/-- OPERATION_PLACE places the first waiting operation that is admitted and for which an engine is chosen; a DRBG user draws first, and a host
one ends with ENTROPY_FAULT while that fault is in force. An LMS_SIGN takes its leaf at step 7, before step 8 is looked at; with no leaf left it
ends EXHAUSTED; with none confirmed it waits for one. The fill targets follow. PRIORITY_AGING of a waiting host operation raises it by one, up
to 3. What preempts is a host operation at priority 3 that has waited PREEMPT_WAIT and that no engine of depth 0 can take; its victim is a host
class P operation of lower priority that runs and was never preempted. PREEMPTION by it on a covered engine saves the victim, which waits first
in its priority, and counts; a victim whose instruction restarts for the seventeenth time ends with (0x22, 0x12) instead. GRID_TICK starts every
class C operation that waits for its tick; with a grid pending it starts none, and with no class C run outstanding puts the new grid in force
(that those that wait then start at the next tick is the model's choice, log entry 78). RELEASE_GRID_WRITE sets the grid pending.
ENGINE_WIPE_END makes an engine READY, withdraws one whose test waits for the wipe, and ends the test of one that has passed it. -/
def Obligations.ForagerEventsComplete : Prop :=
  ∀ s : State,
    (∀ (o : CombOp) (rest : List CombOp) (e : Nat), s.waitingOps = o :: rest → o.stage ≠ .regather → s.admissionOpen o = true →
      (o.isLmsSign = false ∨ o.leaf ≠ none) → o.mustDraw = false → s.chooseEngine o = some e →
      exec .operationPlace s = .next (settle s (s.placeOn o e).fitFills)) ∧
    (∀ (o : CombOp) (rest : List CombOp) (e : Nat), s.waitingOps = o :: rest → o.stage ≠ .regather → s.admissionOpen o = true →
      (o.isLmsSign = false ∨ o.leaf ≠ none) → o.mustDraw = true → (o.own = true ∨ s.rng.fault = false) → s.drbgServes 0 = true →
      s.chooseEngine o = some e →
      let d := s.draw 0 o.drawLen
      exec .operationPlace s = .next (settle s
        ((d.2.modOp o.src fun x => { x with draw := d.1 }).placeOn { o with draw := d.1 } e).fitFills)) ∧
    (∀ (o : CombOp) (rest : List CombOp), s.waitingOps = o :: rest → o.stage ≠ .regather → s.admissionOpen o = true →
      (o.isLmsSign = false ∨ o.leaf ≠ none) → o.mustDraw = true → o.own = false → s.rng.fault = true →
      exec .operationPlace s = .next (settle s (s.endOp o 0x21 0x60).fitFills)) ∧
    (∀ (o : CombOp) (rest : List CombOp), s.waitingOps = o :: rest → o.stage ≠ .regather → s.admissionOpen o = true →
      o.isLmsSign = true → o.leaf = none →
      let k := s.slot o.keySlot
      (k.lmsExhausted = true → exec .operationPlace s = .next (settle s (s.endOp o 0x19 0x40).fitFills)) ∧
      (k.lmsExhausted = false → k.treeState = 2 → k.blockEnd ≤ k.nextLeaf → o.stage ≠ .leafWait →
        exec .operationPlace s = .next (settle s
          ((s.modOp o.src fun x => { x with stage := .leafWait }).reserveLms o.keySlot).fitFills)) ∧
      (k.lmsExhausted = false → k.treeState = 2 → k.nextLeaf < k.blockEnd →
        let a := s.assignLeaf o.keySlot
        let u := a.2.modOp o.src fun x => { x with leaf := a.1, stage := .waiting }
        exec .operationPlace s = .next (settle s ((u.placeStep8 { o with leaf := a.1, stage := .waiting }).getD u).fitFills))) ∧
    (s.waitingOps.findSome? s.place = none → exec .operationPlace s = .next (settle s s.fitFills)) ∧
    (∀ op : Nat, field (s.reg Reg.fgsAging) 15 0 ≠ 0 →
      exec (.priorityAging op) s = .next (settle s (s.setOps (s.comb.ops.map fun o =>
        if o.id = op ∧ o.own = false ∧ (o.stage = .waiting ∨ o.stage = .leafWait ∨ o.stage = .preempted) then
          { o with prio := min 3 (o.prio + 1) } else o)))) ∧
    (∀ o, s.preemptor = some o → o.own = false ∧ o.prio = 3 ∧ 800 * field (s.reg Reg.fgsAging) 31 16 ≤ (s.free - o.waitFrom).toNat ∧
      s.admissionOpen o = true ∧ (∀ e ∈ s.openEngines o, s.depth e ≠ 0) ∧
      ∃ v, s.victim o.kind = some v ∧ v ∈ s.comb.ops ∧ v.kind = o.kind ∧ v.stage = .body ∧ v.classC = false ∧ v.own = false ∧ v.prio < 3 ∧
        v.wasPreempted = false) ∧
    (∀ (o v : CombOp) (e : Nat), flag (s.reg Reg.fgsCtrl) 0 = true → s.preemptor = some o → s.victim o.kind = some v →
      v.engine = some e → s.engineIs e (fun g => s.covered g o) = true →
      let r := s.interruptVictim v
      let d := (r.2.preempt v e r.1).drawFor o
      (r.1 ≤ 16 → exec .preemption s = .next (settle s ((d.2.placeOn d.1 e).count Reg.fgsPreemptCount))) ∧
      (16 < r.1 → exec .preemption s = .next (settle s
        (((r.2.raise Reg.cmbErrStatus 2).endOp v 0x22 0x12).degradeOp v (s.tagOfOp v) 0x22 0x12)))) ∧
    (s.comb.gridPending = false → exec .gridTick s =
      .next (settle s ((s.comb.ops.filter fun o => o.stage == .tickWait).foldl State.startBody s))) ∧
    (s.comb.gridPending = true → s.comb.ops.any CombOp.running = true → exec .gridTick s = .next s) ∧
    (s.comb.gridPending = true → s.comb.ops.any CombOp.running = false → exec .gridTick s =
      .next { s with comb := { s.comb with gridPending := false, gridSteps := field (s.reg Reg.fgsReleaseGrid) 5 0 } }) ∧
    (∀ v : W32, s.regsOpen = true → s.blockDown Reg.fgsReleaseGrid = false → exec (.releaseGridWrite v) s =
      .next (settle s { s.plainWrite Reg.fgsReleaseGrid v with
        comb := { (s.plainWrite Reg.fgsReleaseGrid v).comb with gridPending := true } })) ∧
    (∀ v : W32, s.regsOpen = true → s.blockDown Reg.fgsStPeriod = false → exec (.stPeriodWrite v) s =
      .next (settle s (s.plainWrite Reg.fgsStPeriod v))) ∧
    (∀ (e : Nat) (g : Engine), s.engine e = some g → g.state = .wiping → s.comb.testing.map (·.1) ≠ some e →
      exec (.engineWipeEnd e) s = .next (settle s ((s.modEngine e fun g => { g.wiped with state := .ready }).engineFree e))) ∧
    (∀ (e : Nat) (g : Engine) (r : TestReason), s.engine e = some g → g.state = .wiping → s.comb.testing = some (e, r) →
      s.comb.testPassed = false →
      exec (.engineWipeEnd e) s = .next (settle s
        ((s.modEngine e fun g => { g.wiped with state := if g.fenced then .ready else .withdrawn }).engineFree e))) ∧
    (∀ (e : Nat) (g : Engine), s.engine e = some g → g.state = .wiping → s.comb.testing = some (e, .periodic) → s.comb.testPassed = true →
      let u := s.modEngine e fun g => { g.wiped with state := .ready, fenced := g.fenced }
      exec (.engineWipeEnd e) s = .next (settle s
        ({ u with comb := { u.comb with testing := none, testPassed := false } }.engineFree e).runTests))

/-- CLASS_P_END: a public prefix with a failed check ends the command at once, and otherwise waits for its tick; a class P program runs to its
end and ends with its verdict, or with FAULT_DETECTED at a TRAP (EXT_STATUS 0 there is the model's choice, log entry 80); the tail of a tree
build writes the public key where OUT_CAP holds it. CLASS_C_BODY_END holds the result until its release; a failed check holds FAULT_DETECTED and
raises DEGRADE; a run past ITER_MAX holds (0x22, 0x14). An uncorrectable read of HBM ends either with (0x25, 0x38). CLASS_C_RELEASE hands a sound
host result on: destination slot, output, OK, wipe; a built block commits, and the last one goes on to the tail; a failed run completes with its
status. INSTRUCTION_INTERRUPT by an underrun counts a restart: up to 4 in a class C body, the fifth abandons the run; the seventeenth of a class P
instruction ends it with (0x22, 0x12) and DEGRADE. OPERAND_MEMORY_UE ends with (0x22, 0x11), wipe and DEGRADE. WATCHDOG ends a class P operation
with (0x22, 0x13) and marks its engine's memory. ITER_LIMIT ends an iterating one with (0x22, 0x14), of class C at its release and only past
ITER_MAX. CONTROL_STORE_UE of a master copy fences every engine of the kind until reset. -/
def Obligations.CombOperationsEnd : Prop :=
  ∀ (s : State) (o : CombOp),
    (∀ op e r, s.opById op = some o → o.stage = .prefixRun → r.failed = none → o.prefixFail = some e →
      exec (.classPEnd op r) s = .next (settle s ((s.noteRead r).endFailed o e.1 e.2))) ∧
    (∀ op r, s.opById op = some o → o.stage = .prefixRun → r.failed = none → o.prefixFail = none →
      exec (.classPEnd op r) s = .next (settle s ((s.noteRead r).modOp o.src fun x => { x with stage := .tickWait }))) ∧
    (∀ op r, s.opById op = some o → o.stage = .body → o.classC = false → r.failed = none →
      let d := (s.noteRead r).runProgram o programBound
      exec (.classPEnd op r) s = .next (settle s
        (if d.1 = .trapped then d.2.endFailed o 0x22 0 else d.2.endFailed o o.verdict.1 o.verdict.2))) ∧
    (∀ op slot r, s.opById op = some o → o.stage = .tail → o.src = .host slot → r.failed = none →
      let d := (s.noteRead r).finishTree o
      let u := (d.2.dropOp o.src).sweepTree o
      exec (.classPEnd op r) s = .next (settle s
        ((if u.outCapOf slot < d.1.length then u.fail slot (0x11, 0x41) else u.complete slot 0 0 d.1).leaveEngine o))) ∧
    (∀ op r x, s.opById op = some o → o.classPRun = true → r.failed = some x →
      exec (.classPEnd op r) s = .next (settle s ((s.hbmUe 2 x (s.tagOfOp o)).endFailed o 0x25 0x38))) ∧
    (∀ op r, s.opById op = some o → o.stage = .body → o.classC = true → o.passesOver = false → r.failed = none →
      let d := (s.noteRead r).runProgram o programBound
      exec (.classCBodyEnd op .sound r) s = .next (settle s (d.2.modOp o.src fun x =>
        { x with stage := .ended, result := if d.1 = .trapped then { status := 0x22 } else o.bodyOutcome }))) ∧
    (∀ op c r, s.opById op = some o → o.stage = .body → o.classC = true → o.passesOver = false → r.failed = none → c ≠ .sound →
      let d := (s.noteRead r).runProgram o programBound
      exec (.classCBodyEnd op c r) s = .next (settle s ((d.2.modOp o.src fun x =>
        { x with stage := .ended, result := { status := 0x22, ext := o.checkExt c } }).degradeOp o (s.tagOfOp o) 0x22 (o.checkExt c)))) ∧
    (∀ op c r, s.opById op = some o → o.stage = .body → o.classC = true → o.passesOver = true →
      exec (.classCBodyEnd op c r) s = .next (settle s ((s.raise Reg.mcsErrStatus 8).modOp o.src fun x =>
        { x with stage := .ended, result := { status := 0x22, ext := 0x14 } }))) ∧
    (∀ op c r x, s.opById op = some o → o.stage = .body → o.classC = true → o.passesOver = false → r.failed = some x → o.isLmsSign = false →
      let d := (s.noteRead r).runProgram o programBound
      exec (.classCBodyEnd op c r) s = .next (settle s ((d.2.hbmUe 2 x (s.tagOfOp o)).modOp o.src fun y =>
        { y with stage := .ended, result := { status := 0x25, ext := 0x38 } }))) ∧
    (∀ op slot t, s.opById op = some o → o.stage = .ended → o.result.status = 0 → o.src = .host slot →
      within o.opcode 0x234 0x237 = false → s.track slot = some t → o.result.out.length ≤ t.entry.outCap →
      exec (.classCRelease op) s =
        .next (settle s (((((s.commitDest o).dropOp o.src).sweepTree o).complete slot 0 0 o.result.out).leaveEngine o))) ∧
    (∀ op slot, s.opById op = some o → o.stage = .ended → o.result.status = 0 → o.src = .host slot → within o.opcode 0x234 0x237 = true →
      let d := s.commitBlock o
      exec (.classCRelease op) s = .next (settle s (if d.1 then d.2.modOp o.src fun x => { x with stage := .tail }
        else (((d.2.dropOp o.src).sweepTree o).complete slot 0 0 []).leaveEngine o))) ∧
    (∀ op, s.opById op = some o → o.stage = .ended → o.result.status ≠ 0 →
      exec (.classCRelease op) s = .next (settle s (s.endFailed o o.result.status o.result.ext))) ∧
    (∀ op job, s.opById op = some o → o.stage = .ended → o.result.status = 0 → o.src = .own job →
      exec (.classCRelease op) s = .next (settle s (((s.dropOp o.src).leaveEngine o).ownDone o job))) ∧
    (∀ e b, s.runningOp e = some o → o.classC = true → o.stage = .body → o.restarts < 4 →
      exec (.instructionInterrupt e .underrun b) s =
        .next (settle s ((s.someCommit o b).modOp o.src fun x => { x with restarts := o.restarts + 1 }))) ∧
    (∀ e b, s.runningOp e = some o → o.classC = true → o.stage = .body → 4 ≤ o.restarts →
      exec (.instructionInterrupt e .underrun b) s = .next (settle s ((s.someCommit o b).abandon o))) ∧
    (∀ e, s.runningOp e = some o → o.classC = false → o.stage = .body → 16 ≤ o.restarts →
      exec (.instructionInterrupt e .underrun false) s = .next (settle s
        ((s.raise Reg.cmbErrStatus 2).endAlarmed o (fun u => u.leaveEngine o) 0x22 0x12))) ∧
    (∀ e, s.runningOp e = some o → o.stage ≠ .tickWait →
      exec (.operandMemoryUe e) s = .next (settle s (((s.modEngine e fun g => { g with
        ueCount := satAdd 255 g.ueCount 1 }).raise Reg.cmbErrStatus 1).endAlarmed o (fun u => u.wipeOf o) 0x22 0x11))) ∧
    (∀ e, s.runningOp e = some o → o.classPRun = true →
      exec (.watchdog e) s = .next (settle s ((s.raise Reg.mcsErrStatus 4).endFailedBy o
        (fun u => (u.modEngine e Engine.marked).engineFree e) 0x22 0x13))) ∧
    (∀ e, s.runningOp e = some o → o.stage = .body → o.iterating = true → (o.classC = true → o.iterMax < o.passes) →
      exec (.iterLimit e) s = .next (settle s (if o.classC then
        (s.raise Reg.mcsErrStatus 8).modOp o.src fun x => { x with stage := .ended, result := { status := 0x22, ext := 0x14 } }
        else (s.raise Reg.mcsErrStatus 8).endFailed o 0x22 0x14))) ∧
    (∀ e g, s.engine e = some g →
      exec (.controlStoreUe e true) s = .next (settle s ((List.range s.comb.engines.length).foldl (fun (u : State) e =>
        if u.engineIs e fun x => x.kind == g.kind then (u.modEngine e fun x => { x with fenceHeld := true }).fence e else u)
        (s.raise Reg.mcsErrStatus 2))))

#####

YOUR TASK — Extract exactly and only the lines above from the line containing "let d := s.commitBlock o" through the line containing "exec (.instructionInterrupt e .underrun b) s = .next", both end lines included.

TASK RESULT —
      let d := s.commitBlock o
      exec (.classCRelease op) s = .next (settle s (if d.1 then d.2.modOp o.src fun x => { x with stage := .tail }
        else (((d.2.dropOp o.src).sweepTree o).complete slot 0 0 []).leaveEngine o))) ∧
    (∀ op, s.opById op = some o → o.stage = .ended → o.result.status ≠ 0 →
      exec (.classCRelease op) s = .next (settle s (s.endFailed o o.result.status o.result.ext))) ∧
    (∀ op job, s.opById op = some o → o.stage = .ended → o.result.status = 0 → o.src = .own job →
      exec (.classCRelease op) s = .next (settle s (((s.dropOp o.src).leaveEngine o).ownDone o job))) ∧
    (∀ e b, s.runningOp e = some o → o.classC = true → o.stage = .body → o.restarts < 4 →
      exec (.instructionInterrupt e .underrun b) s =
        .next (settle s ((s.someCommit o b).modOp o.src fun x => { x with restarts := o.restarts + 1 }))) ∧
    (∀ e b, s.runningOp e = some o → o.classC = true → o.stage = .body → 4 ≤ o.restarts →
      exec (.instructionInterrupt e .underrun b) s = .next (settle s ((s.someCommit o b).abandon o))) ∧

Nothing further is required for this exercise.